▶ Work request
Among the entries below, extract exactly the lines that run from the one with "that the naming" through the one with "s.capture.holdsAt .handedOut i id = true)", both ends included.

▶ Saved data entries
-- ==== Sys2Proof/Machine/Lines.lean ====
section
/-! DEFINITION. The line receivers (spec/01): characters, framing modes, frame completion, the idle timer, and the
requests to a line. -/

namespace Sys2Proof.Machine

/-! ### Sampling (R1 to R4) -/

/-- A stored frame is in reception. -/
def Line.storing (l : Line) : Bool := l.current.any fun f => f.taking == .stored

/-- The line samples its pin: never in STOPPED, in STOPPING while a stored frame is in reception (R4, R17). -/
def Line.samples (l : Line) : Bool :=
  match l.state with
  | .stopped => false
  | .stopping => l.storing
  | .active | .suspended | .shed => true

/-- The receiver stops sampling in HUNT; no frame is in reception (R17). -/
def Line.quiet (l : Line) : Line :=
  { l with reception := .hunt, current := none, inCharacter := false, awaitHigh := false, idle := none,
           escape := false, discardLeft := none }

/-- The receiver passes to a reception state after a frame or a discarding; a STOPPING line stops sampling (R17). -/
def Line.pass (r : Reception) (left : Option Nat) (l : Line) : Line :=
  if l.state = .stopping then l.quiet
  else { l with reception := r, current := none, escape := false, discardLeft := left }

/-- To HUNT. -/
def Line.toHunt (l : Line) : Line := l.pass .hunt none

/-- To DISCARDING, with the characters of a COUNTED frame still to pass when they are known (R10, R11); none
left to pass is HUNT (log 14). -/
def Line.toDiscard (left : Option Nat) (l : Line) : Line :=
  if left = some 0 then l.toHunt else l.pass .discarding left

/-- What a completed character does to the receiver whatever its reception state (R1 to R3). -/
def Line.afterCharacter (now : Stamp) (errored stopHigh : Bool) (l : Line) : Line :=
  { l with
    inCharacter := false
    awaitHigh := !stopHigh
    idle := if stopHigh then some ⟨now, if l.cfg.twoStops then 3 else 1⟩ else none
    counters := if errored then { l.counters with charErrors := l.counters.charErrors + 1 } else l.counters }

/-! ### Frames (R5, R6, R11 to R14) -/

/-- How a frame that begins is taken (R5); none begins in STOPPED or STOPPING. -/
def Line.takes (l : Line) : Option Taking :=
  match l.state with
  | .active => some .stored
  | .suspended => some .followedLost
  | .shed => some .followedShed
  | .stopped | .stopping => none

/-- A frame begins (R5, R13). -/
def Line.begin (t : Timebase) (l : Line) : Line :=
  match l.takes with
  | some k =>
    { l with
      reception := .receiving, escape := false, discardLeft := none
      current := some { taking := k, slot := none, count := 0, charErr := false, startTime := t.tod,
                        firstAt := t.elapsed, lastAt := t.elapsed, storedAt := t.elapsed, total := none } }
  | none => l

/-- Duration from the first to the last character of a frame, in µs, in a 32-bit field (R13, log 32). -/
def durationOf (first last : Stamp) : Word := (last - first).setWidth 32

/-- What the capture memory slot of a completed frame holds (R12, R14). -/
def Frame.completed (l : Line) (cur : CurrentFrame) (last : Stamp) (cut broken : Bool) (bytes : List Byte)
    (f : Frame) : Frame :=
  let r := checkFrame l.cfg.check bytes
  { f with seq := l.nextSeq, start := cur.startTime, duration := durationOf cur.firstAt last, check := r.1,
           flags := ⟨cur.charErr, cut, broken, r.2⟩ }

/-- The line's side of a completed stored frame (R11, R12, R14). -/
def Line.handOn (id : Nat) (bad cut : Bool) (l : Line) : Line :=
  { l with
    nextSeq := l.nextSeq + 1, awaiting := l.awaiting ++ [id]
    counters := { l.counters with bad := if bad then l.counters.bad + 1 else l.counters.bad,
                                  cut := if cut then l.counters.cut + 1 else l.counters.cut } }

/-- The count of a followed frame at its end (R5); one that would have held no byte is not counted. -/
def Line.countFollowed (cur : CurrentFrame) (l : Line) : Line :=
  if cur.count = 0 then l
  else match cur.taking with
    | .stored => l
    | .followedLost => { l with counters := { l.counters with lost := l.counters.lost + 1 } }
    | .followedShed => { l with counters := { l.counters with shed := l.counters.shed + 1 } }
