-- ==== Sys2Proof/Safety.lean ====
section
/-! DEFINITION. What counts as a safe run, and the invariants of the model in the terms claims use. -/

namespace Sys2Proof.Machine

/-- A state from which every run goes on: no number of steps ends in a fault or a refusal. -/
def Safe (s : State) : Prop := ∀ n, ∃ t, Sys2Proof.core.run n s = .next t

/-- Every memory is in canonical form: capture memory, and the contents of each sector. -/
def State.memoriesCanonical (s : State) : Bool :=
  s.capture.mem.wf && allSectors.all fun x => s.store.sectors[x].mem.wf

/-- The queues stay within their limits: 4 requests (R178), 16 notices (R182), 8 host work items (R109). -/
def State.queuesBounded (s : State) : Prop :=
  s.link.requests.length ≤ 4 ∧ s.link.notices.length ≤ 16 ∧ s.store.work.length ≤ 8

/-- STARTED and NOTICES_LOST are members of the kind mask (R196). -/
def State.masksKept (s : State) : Prop := inSet s.link.kindMask 1 = true ∧ inSet s.link.kindMask 14 = true

/-- The host link is consistent: a full reply slot only while the transmitter sends (R184) and the handler does not
take requests (R181); no request waits at an IDLE handler (R179). -/
def Link.consistent (l : Link) : Prop :=
  (l.slot ≠ none → l.tx ≠ none ∧ (l.handler = .replyHeld ∨ l.handler = .halted))
    ∧ (l.handler = .idle → l.requests = []) ∧ (l.handler = .replyHeld → l.slot ≠ none)
    ∧ (l.notices ≠ [] → l.tx ≠ none)

/-- Every page is on the free page list or in the chain of exactly one frame slot (R25), and the slots are listed by
rising number. -/
def State.pagesConserved (s : State) : Prop :=
  (s.capture.free ++ s.capture.slots.flatMap fun c => c.2.pages).Perm (List.range 1024)
    ∧ risingKeys s.capture.slots = true

/-! ### Frames: where they stand, and who pins them -/

/-- A slot holds a frame of a line, at a place. -/
def Capture.holdsAt (c : Capture) (p : Place) (i : Fin 8) (id : Nat) : Bool :=
  (c.frame? id).any fun f => f.place == p && f.line == i

/-- The slots that a line names: its history, its handed-out list, the frames awaiting classification, and the frame in
reception. -/
def State.namedSlots (s : State) (i : Fin 8) : List Nat :=
  s.capture.hist[i] ++ s.capture.handed[i] ++ s.lines[i].awaiting
    ++ (s.lines[i].current.bind fun f => f.slot).toList

/-- Each slot is named once at most, and holds a frame of the line that names it, its place the one that the naming
list gives it (spec/02, Frame slots). -/
def State.framesPlaced (s : State) : Prop :=
  risingKeys s.capture.slots = true ∧ (allLines.flatMap s.namedSlots).Nodup
    ∧ ∀ i : Fin 8, (∀ id ∈ s.capture.hist[i], s.capture.holdsAt .inHistory i id = true)
      ∧ (∀ id ∈ s.capture.handed[i], s.capture.holdsAt .handedOut i id = true)
      ∧ ∀ id ∈ s.lines[i].awaiting ++ (s.lines[i].current.bind fun f => f.slot).toList,
          s.capture.holdsAt .inReception i id = true

/-- The number of incidents that hold a frame slot. -/
def Incidents.holders (u : Incidents) (id : Nat) : Nat :=
  (allSlots.filter fun k => (u.table[k]).any fun n => decide (id ∈ n.frames)).length

/-- The pin count of a frame is the number of incidents that hold it, each once (R36, R71); a DETACHED frame is pinned
(R28, R37), and a frame in reception is not. -/
def State.pinsAgree (s : State) : Prop :=
  (∀ k n, s.inc.table[(k : Fin 4)] = some n → n.frames.Nodup ∧ ∀ id ∈ n.frames, s.capture.frame? id ≠ none)
    ∧ ∀ id f, s.capture.frame? id = some f →
      f.pins = s.inc.holders id ∧ (f.place = .detached → f.pins ≠ 0) ∧ (f.place = .inReception → f.pins = 0)

/-! ### The array -/

/-- At most one sector is OPEN (R100), and none while a commit programs the header of the one it opens (R127). -/
def State.oneOpenSector (s : State) : Prop :=
  (∀ x y : Fin 64, s.store.sectors[x].state = .opened → s.store.sectors[y].state = .opened → x = y)
    ∧ (s.records.opening ≠ none → ∀ x : Fin 64, s.store.sectors[x].state ≠ .opened)

/-- The operation in progress agrees with its holder and its sector: an erase's sector is ERASING, an overwrite's runs
in the reservation of the commit (R125, R128), and no operation takes place in a protected sector (R100, R101, R111). -/
def State.opGuarded (s : State) : Prop :=
  match s.store.op with
  | none => True
  | some (.erase e) =>
    s.store.sectors[e.sector].state = .erasing ∧ s.store.sectors[e.sector].protection = .unlocked
      ∧ (s.store.holder = some .commit ↔ e.cause = .overwrite)
      ∧ (e.cause = .overwrite → ∀ c, s.records.commit = some c → c.phase = .reservation none)
  | some (.program p) =>
    s.store.sectors[p.sector].protection = .unlocked
      ∧ (if p.cause = .commit then s.store.holder = some .commit ∧ s.commitSector p.sector = true
         else s.store.holder = some .hostItem)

▶ Response
/-- Each slot is named once at most, and holds a frame of the line that names it, its place the one that the naming
list gives it (spec/02, Frame slots). -/
def State.framesPlaced (s : State) : Prop :=
  risingKeys s.capture.slots = true ∧ (allLines.flatMap s.namedSlots).Nodup
    ∧ ∀ i : Fin 8, (∀ id ∈ s.capture.hist[i], s.capture.holdsAt .inHistory i id = true)
      ∧ (∀ id ∈ s.capture.handed[i], s.capture.holdsAt .handedOut i id = true)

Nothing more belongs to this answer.